▶ _Work order_
Print the lines that run from the line with "-- ==== Sys2Proof/Config.lean" to the line with "least 1. -/", keeping both end lines, exactly as they appear in the entries below, and nothing else.

▶ _Supplied data_
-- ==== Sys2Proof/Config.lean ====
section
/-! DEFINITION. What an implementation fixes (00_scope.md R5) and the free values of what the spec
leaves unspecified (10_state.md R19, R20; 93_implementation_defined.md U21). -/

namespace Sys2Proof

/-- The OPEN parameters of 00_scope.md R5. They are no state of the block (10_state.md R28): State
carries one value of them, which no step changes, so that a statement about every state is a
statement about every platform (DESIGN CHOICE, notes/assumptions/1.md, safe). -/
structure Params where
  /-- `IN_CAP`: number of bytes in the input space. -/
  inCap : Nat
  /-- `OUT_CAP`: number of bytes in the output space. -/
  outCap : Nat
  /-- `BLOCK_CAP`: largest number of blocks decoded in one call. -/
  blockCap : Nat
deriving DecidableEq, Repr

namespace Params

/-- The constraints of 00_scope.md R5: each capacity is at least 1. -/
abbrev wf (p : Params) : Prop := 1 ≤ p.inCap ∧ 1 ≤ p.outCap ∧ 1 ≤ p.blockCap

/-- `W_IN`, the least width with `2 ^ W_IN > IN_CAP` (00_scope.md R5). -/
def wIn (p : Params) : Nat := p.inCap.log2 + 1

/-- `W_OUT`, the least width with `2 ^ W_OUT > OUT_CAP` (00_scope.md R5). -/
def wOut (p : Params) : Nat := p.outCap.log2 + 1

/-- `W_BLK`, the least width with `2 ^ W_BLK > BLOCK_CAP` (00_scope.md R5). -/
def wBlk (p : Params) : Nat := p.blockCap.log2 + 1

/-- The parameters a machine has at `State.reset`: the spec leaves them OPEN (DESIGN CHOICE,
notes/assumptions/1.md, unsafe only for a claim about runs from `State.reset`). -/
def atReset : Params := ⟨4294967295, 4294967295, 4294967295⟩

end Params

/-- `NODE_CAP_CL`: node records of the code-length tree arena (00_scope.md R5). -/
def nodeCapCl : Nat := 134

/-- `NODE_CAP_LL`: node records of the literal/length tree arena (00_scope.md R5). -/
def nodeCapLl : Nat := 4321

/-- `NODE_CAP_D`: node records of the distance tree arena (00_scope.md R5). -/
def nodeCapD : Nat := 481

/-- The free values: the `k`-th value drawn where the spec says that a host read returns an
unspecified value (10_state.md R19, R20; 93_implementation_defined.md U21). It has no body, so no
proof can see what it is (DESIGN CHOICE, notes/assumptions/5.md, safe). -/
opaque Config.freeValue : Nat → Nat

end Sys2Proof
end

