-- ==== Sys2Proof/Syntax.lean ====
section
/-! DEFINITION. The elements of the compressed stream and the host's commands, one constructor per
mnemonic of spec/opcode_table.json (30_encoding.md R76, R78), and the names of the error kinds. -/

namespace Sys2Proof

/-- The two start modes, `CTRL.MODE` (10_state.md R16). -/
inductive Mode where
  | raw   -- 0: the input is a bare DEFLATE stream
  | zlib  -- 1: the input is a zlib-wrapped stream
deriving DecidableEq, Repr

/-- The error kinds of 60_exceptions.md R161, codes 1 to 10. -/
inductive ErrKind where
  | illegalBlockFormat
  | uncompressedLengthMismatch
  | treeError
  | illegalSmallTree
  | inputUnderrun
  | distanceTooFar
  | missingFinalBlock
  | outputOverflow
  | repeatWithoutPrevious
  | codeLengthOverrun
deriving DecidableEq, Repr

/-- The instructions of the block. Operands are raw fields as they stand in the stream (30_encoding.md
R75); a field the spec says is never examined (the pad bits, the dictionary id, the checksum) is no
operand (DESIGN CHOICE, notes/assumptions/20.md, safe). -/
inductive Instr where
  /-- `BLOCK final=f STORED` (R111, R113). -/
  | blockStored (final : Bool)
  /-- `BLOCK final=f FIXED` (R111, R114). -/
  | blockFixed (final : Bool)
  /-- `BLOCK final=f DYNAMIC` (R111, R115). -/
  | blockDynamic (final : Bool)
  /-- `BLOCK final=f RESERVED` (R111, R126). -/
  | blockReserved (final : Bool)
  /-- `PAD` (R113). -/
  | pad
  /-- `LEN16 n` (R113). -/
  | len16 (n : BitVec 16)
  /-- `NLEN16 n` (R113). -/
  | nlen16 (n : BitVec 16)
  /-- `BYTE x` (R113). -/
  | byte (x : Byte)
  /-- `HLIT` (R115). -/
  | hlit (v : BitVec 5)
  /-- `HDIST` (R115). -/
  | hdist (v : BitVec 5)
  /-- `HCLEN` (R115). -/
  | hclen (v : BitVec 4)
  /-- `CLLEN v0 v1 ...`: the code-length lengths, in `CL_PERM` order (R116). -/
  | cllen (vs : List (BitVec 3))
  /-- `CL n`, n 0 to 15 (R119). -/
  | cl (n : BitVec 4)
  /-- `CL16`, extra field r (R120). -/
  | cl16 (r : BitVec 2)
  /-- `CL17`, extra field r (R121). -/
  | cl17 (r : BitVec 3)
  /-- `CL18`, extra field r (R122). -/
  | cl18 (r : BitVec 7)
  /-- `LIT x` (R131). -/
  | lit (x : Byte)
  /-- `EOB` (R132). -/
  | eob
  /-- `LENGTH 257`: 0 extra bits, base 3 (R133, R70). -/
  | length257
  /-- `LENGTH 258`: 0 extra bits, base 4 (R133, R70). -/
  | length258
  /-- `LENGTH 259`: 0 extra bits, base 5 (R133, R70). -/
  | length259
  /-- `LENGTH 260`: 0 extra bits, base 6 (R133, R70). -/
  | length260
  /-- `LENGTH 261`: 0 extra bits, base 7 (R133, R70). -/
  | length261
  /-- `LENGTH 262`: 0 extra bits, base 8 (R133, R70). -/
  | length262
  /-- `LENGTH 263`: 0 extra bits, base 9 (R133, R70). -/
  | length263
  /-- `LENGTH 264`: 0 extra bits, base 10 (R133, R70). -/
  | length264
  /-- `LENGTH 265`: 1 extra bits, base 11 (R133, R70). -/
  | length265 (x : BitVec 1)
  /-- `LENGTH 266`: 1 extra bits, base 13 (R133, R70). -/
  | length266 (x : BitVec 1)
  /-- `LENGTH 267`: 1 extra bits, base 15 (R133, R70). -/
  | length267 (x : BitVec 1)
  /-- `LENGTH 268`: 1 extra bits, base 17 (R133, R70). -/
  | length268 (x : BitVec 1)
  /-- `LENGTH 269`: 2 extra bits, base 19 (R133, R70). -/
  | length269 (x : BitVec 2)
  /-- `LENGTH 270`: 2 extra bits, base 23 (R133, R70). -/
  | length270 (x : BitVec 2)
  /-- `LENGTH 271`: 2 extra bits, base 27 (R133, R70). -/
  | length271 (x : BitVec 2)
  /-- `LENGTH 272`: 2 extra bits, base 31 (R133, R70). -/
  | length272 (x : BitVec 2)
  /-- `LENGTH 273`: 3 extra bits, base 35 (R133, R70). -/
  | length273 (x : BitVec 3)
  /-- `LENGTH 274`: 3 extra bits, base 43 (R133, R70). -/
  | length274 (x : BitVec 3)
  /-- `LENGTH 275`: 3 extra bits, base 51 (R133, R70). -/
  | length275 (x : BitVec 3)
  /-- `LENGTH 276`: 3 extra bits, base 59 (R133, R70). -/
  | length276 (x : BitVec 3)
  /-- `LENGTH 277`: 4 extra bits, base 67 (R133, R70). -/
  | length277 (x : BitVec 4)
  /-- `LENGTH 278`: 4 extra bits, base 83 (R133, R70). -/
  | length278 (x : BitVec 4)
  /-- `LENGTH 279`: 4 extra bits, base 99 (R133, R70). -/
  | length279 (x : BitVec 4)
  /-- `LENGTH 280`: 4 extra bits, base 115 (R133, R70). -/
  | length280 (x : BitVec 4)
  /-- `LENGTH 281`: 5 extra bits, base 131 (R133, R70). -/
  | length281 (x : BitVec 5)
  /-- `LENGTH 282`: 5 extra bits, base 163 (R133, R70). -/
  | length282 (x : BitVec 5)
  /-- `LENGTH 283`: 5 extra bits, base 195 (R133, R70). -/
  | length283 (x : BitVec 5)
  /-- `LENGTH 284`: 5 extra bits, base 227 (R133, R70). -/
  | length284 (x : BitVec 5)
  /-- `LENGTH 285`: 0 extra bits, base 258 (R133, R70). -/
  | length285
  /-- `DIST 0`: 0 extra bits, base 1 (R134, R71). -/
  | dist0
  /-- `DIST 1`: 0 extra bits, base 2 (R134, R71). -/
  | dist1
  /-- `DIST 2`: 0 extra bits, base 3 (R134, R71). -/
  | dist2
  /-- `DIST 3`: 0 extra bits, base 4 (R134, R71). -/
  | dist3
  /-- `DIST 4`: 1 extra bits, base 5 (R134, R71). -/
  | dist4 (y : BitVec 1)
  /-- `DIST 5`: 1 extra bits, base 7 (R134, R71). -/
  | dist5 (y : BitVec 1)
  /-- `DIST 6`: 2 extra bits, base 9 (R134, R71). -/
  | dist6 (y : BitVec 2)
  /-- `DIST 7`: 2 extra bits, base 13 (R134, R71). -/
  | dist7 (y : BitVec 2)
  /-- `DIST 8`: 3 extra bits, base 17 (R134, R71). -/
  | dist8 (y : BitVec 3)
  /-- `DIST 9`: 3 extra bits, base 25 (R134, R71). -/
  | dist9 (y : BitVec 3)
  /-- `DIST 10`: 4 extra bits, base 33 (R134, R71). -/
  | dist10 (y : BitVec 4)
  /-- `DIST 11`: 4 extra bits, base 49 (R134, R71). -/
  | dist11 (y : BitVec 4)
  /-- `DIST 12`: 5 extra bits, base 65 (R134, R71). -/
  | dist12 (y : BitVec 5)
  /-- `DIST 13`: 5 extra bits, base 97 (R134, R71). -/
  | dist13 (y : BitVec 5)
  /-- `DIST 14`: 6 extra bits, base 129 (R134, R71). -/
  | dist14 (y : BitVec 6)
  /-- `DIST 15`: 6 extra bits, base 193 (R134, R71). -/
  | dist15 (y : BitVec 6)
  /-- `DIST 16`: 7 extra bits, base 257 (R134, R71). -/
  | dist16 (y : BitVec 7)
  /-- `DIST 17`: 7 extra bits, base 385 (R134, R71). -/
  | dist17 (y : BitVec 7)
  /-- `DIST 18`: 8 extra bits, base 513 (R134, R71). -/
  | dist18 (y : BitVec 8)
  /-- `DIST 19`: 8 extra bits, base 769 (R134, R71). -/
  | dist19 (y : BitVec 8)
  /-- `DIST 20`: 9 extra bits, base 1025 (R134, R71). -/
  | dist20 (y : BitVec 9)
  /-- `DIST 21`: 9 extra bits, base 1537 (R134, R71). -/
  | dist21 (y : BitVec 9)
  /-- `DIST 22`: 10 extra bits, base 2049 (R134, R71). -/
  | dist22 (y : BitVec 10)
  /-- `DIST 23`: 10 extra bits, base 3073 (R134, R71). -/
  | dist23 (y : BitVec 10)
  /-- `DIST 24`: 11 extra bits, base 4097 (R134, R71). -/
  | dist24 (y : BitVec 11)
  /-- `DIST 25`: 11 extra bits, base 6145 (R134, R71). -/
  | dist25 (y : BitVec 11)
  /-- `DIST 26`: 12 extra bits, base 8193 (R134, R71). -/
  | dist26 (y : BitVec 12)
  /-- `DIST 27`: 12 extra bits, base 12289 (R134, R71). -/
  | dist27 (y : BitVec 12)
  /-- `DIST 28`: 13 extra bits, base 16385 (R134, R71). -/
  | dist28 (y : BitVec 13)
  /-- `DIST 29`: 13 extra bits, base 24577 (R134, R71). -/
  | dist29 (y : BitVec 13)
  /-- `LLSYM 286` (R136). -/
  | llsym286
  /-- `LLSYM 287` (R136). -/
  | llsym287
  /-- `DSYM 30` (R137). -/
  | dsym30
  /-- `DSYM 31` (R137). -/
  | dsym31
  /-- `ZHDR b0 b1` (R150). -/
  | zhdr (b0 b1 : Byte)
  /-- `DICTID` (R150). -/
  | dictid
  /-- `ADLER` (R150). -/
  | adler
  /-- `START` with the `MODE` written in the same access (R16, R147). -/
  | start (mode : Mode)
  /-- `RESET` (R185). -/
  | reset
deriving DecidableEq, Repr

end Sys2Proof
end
---
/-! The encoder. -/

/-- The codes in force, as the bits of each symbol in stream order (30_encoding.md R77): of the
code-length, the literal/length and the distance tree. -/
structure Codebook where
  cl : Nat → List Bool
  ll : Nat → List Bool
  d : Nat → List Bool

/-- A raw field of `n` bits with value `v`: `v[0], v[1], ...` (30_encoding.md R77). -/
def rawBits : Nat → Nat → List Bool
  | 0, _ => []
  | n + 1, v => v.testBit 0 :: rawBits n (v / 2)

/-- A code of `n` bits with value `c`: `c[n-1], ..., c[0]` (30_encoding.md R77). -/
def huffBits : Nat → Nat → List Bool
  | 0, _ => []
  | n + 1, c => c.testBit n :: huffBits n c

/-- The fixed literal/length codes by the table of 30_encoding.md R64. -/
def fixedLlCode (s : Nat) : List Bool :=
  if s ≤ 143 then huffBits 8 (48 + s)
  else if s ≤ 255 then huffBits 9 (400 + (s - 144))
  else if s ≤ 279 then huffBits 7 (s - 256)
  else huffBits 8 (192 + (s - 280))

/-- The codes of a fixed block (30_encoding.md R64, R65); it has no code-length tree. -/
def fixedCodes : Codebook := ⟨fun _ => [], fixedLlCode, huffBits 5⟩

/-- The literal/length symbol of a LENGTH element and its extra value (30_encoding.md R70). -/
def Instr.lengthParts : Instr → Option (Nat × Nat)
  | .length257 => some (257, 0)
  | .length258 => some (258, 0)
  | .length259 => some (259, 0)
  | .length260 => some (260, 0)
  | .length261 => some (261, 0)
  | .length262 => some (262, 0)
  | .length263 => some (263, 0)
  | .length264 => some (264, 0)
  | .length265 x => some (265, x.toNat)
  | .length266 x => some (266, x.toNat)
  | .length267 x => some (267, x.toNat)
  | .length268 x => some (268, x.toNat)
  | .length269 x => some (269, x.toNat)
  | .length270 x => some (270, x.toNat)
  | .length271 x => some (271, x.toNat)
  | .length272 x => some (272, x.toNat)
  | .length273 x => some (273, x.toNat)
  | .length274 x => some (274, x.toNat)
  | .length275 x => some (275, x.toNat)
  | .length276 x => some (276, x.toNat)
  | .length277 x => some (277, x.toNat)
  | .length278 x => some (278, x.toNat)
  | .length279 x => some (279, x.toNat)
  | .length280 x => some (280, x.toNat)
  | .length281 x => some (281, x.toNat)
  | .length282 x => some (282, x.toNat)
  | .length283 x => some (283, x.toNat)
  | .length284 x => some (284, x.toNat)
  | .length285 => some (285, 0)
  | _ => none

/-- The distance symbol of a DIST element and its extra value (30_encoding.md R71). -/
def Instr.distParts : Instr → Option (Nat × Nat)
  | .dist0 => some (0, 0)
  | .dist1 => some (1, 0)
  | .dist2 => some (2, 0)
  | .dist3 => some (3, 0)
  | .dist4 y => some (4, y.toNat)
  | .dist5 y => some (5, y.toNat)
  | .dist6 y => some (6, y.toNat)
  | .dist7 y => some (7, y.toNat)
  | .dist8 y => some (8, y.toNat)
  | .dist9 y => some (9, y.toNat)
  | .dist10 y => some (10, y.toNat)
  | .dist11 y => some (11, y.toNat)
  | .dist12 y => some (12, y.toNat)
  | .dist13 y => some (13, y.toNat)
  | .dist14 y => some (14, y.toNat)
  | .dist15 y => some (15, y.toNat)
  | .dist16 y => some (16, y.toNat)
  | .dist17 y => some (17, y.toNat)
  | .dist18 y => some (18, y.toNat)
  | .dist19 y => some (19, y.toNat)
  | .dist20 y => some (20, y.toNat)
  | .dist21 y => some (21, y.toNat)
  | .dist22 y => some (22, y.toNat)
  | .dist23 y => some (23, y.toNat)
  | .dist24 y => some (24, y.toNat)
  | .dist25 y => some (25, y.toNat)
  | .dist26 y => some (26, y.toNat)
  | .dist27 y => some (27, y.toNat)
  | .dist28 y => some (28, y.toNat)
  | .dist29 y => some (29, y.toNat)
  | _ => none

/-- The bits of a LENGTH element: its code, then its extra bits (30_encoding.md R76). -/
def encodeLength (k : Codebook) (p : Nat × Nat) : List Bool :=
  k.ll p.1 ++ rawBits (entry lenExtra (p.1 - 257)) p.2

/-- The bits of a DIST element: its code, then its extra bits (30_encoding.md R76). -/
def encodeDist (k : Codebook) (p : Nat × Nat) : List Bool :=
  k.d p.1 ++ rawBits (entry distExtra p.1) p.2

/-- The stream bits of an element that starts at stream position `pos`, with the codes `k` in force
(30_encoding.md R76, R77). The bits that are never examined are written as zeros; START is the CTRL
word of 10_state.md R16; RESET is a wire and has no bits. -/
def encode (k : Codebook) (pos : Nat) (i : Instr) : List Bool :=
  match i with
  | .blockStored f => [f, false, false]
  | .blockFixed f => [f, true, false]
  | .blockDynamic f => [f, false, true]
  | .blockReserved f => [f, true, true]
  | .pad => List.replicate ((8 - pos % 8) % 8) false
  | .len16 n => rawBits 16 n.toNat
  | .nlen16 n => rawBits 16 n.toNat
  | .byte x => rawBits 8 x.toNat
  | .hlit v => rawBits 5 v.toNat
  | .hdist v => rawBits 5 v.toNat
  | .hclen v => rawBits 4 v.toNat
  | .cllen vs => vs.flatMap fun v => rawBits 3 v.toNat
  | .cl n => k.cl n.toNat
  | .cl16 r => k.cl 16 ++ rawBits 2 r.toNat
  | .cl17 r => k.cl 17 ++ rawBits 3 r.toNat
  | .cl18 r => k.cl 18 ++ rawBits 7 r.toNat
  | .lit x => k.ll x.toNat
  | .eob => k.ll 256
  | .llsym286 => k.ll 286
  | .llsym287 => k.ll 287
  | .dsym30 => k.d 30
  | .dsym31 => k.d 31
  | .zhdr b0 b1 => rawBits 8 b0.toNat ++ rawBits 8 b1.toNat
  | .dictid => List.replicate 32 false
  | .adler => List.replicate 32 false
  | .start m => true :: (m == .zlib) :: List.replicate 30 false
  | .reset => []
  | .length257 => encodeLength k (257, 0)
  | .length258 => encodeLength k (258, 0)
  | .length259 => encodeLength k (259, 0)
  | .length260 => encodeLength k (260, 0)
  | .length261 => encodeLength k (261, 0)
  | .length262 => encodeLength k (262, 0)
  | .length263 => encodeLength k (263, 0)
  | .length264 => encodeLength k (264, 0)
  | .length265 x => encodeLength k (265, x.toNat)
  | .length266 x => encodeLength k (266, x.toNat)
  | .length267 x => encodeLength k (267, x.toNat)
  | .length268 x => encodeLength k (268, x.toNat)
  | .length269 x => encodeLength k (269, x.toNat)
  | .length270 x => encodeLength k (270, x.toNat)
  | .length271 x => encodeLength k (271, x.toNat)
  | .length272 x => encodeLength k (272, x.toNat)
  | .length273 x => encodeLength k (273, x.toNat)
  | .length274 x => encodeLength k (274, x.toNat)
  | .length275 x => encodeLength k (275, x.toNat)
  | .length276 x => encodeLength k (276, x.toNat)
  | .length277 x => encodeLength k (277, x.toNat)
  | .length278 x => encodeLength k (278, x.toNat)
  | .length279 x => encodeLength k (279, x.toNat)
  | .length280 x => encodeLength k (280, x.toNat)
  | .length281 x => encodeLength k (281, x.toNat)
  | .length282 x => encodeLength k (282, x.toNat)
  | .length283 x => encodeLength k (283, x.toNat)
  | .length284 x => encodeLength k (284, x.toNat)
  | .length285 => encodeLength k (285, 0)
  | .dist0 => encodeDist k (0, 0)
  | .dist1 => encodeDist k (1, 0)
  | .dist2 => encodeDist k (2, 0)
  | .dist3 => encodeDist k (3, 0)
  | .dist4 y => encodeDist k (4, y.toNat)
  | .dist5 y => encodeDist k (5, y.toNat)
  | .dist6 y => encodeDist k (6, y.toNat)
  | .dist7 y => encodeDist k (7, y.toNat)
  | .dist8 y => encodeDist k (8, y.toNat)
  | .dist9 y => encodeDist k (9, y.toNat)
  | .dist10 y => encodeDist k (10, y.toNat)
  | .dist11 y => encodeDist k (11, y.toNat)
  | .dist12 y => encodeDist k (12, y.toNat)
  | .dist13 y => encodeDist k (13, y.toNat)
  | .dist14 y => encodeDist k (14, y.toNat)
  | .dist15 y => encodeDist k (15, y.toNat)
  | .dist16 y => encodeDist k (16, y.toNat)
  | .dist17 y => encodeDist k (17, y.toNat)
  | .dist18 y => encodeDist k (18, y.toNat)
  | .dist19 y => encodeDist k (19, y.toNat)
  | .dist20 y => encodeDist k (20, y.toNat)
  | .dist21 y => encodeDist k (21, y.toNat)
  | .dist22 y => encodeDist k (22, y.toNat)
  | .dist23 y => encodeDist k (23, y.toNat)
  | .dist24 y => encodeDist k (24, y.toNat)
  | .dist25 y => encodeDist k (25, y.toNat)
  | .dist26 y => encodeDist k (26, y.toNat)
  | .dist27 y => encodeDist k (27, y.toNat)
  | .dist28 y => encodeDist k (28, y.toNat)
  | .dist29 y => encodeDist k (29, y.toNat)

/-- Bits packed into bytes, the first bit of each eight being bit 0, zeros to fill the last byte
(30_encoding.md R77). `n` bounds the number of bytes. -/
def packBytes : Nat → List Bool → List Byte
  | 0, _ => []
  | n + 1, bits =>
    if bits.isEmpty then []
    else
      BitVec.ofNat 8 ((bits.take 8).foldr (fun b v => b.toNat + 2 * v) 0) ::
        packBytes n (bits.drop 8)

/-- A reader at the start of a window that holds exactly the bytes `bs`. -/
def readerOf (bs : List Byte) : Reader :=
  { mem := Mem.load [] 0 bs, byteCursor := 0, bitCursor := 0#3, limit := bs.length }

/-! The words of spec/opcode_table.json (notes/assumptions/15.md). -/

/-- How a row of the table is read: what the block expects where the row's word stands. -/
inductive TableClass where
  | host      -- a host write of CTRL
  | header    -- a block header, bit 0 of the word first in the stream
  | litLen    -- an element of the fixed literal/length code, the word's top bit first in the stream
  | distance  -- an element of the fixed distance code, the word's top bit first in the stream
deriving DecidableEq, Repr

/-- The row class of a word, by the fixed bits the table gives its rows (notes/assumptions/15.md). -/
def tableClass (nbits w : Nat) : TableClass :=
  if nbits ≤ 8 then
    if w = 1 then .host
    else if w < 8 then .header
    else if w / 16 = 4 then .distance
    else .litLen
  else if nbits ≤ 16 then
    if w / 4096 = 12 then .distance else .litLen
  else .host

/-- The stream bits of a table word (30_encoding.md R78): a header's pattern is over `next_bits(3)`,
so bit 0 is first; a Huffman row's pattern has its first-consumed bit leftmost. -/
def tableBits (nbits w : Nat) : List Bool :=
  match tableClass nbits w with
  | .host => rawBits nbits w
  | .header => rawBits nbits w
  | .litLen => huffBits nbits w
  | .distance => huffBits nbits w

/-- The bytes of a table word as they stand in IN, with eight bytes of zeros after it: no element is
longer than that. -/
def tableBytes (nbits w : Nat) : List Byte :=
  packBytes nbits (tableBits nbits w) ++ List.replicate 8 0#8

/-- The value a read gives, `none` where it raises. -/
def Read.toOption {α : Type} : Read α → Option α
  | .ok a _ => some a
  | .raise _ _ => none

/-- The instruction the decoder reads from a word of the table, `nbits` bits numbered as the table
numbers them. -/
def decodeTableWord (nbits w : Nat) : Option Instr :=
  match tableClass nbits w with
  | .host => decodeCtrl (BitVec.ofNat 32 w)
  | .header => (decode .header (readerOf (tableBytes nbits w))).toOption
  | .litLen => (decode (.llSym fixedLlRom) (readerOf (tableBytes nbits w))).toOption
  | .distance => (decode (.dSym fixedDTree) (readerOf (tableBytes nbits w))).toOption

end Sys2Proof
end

▶ _Exercise output_
-- ==== Sys2Proof/Config.lean ====
section
/-! DEFINITION. What an implementation fixes (00_scope.md R5) and the free values of what the spec
leaves unspecified (10_state.md R19, R20; 93_implementation_defined.md U21). -/

namespace Sys2Proof

/-- The OPEN parameters of 00_scope.md R5. They are no state of the block (10_state.md R28): State
carries one value of them, which no step changes, so that a statement about every state is a
statement about every platform (DESIGN CHOICE, notes/assumptions/1.md, safe). -/
structure Params where
  /-- `IN_CAP`: number of bytes in the input space. -/
  inCap : Nat
  /-- `OUT_CAP`: number of bytes in the output space. -/
  outCap : Nat
  /-- `BLOCK_CAP`: largest number of blocks decoded in one call. -/
  blockCap : Nat
deriving DecidableEq, Repr

namespace Params

/-- The constraints of 00_scope.md R5: each capacity is at least 1. -/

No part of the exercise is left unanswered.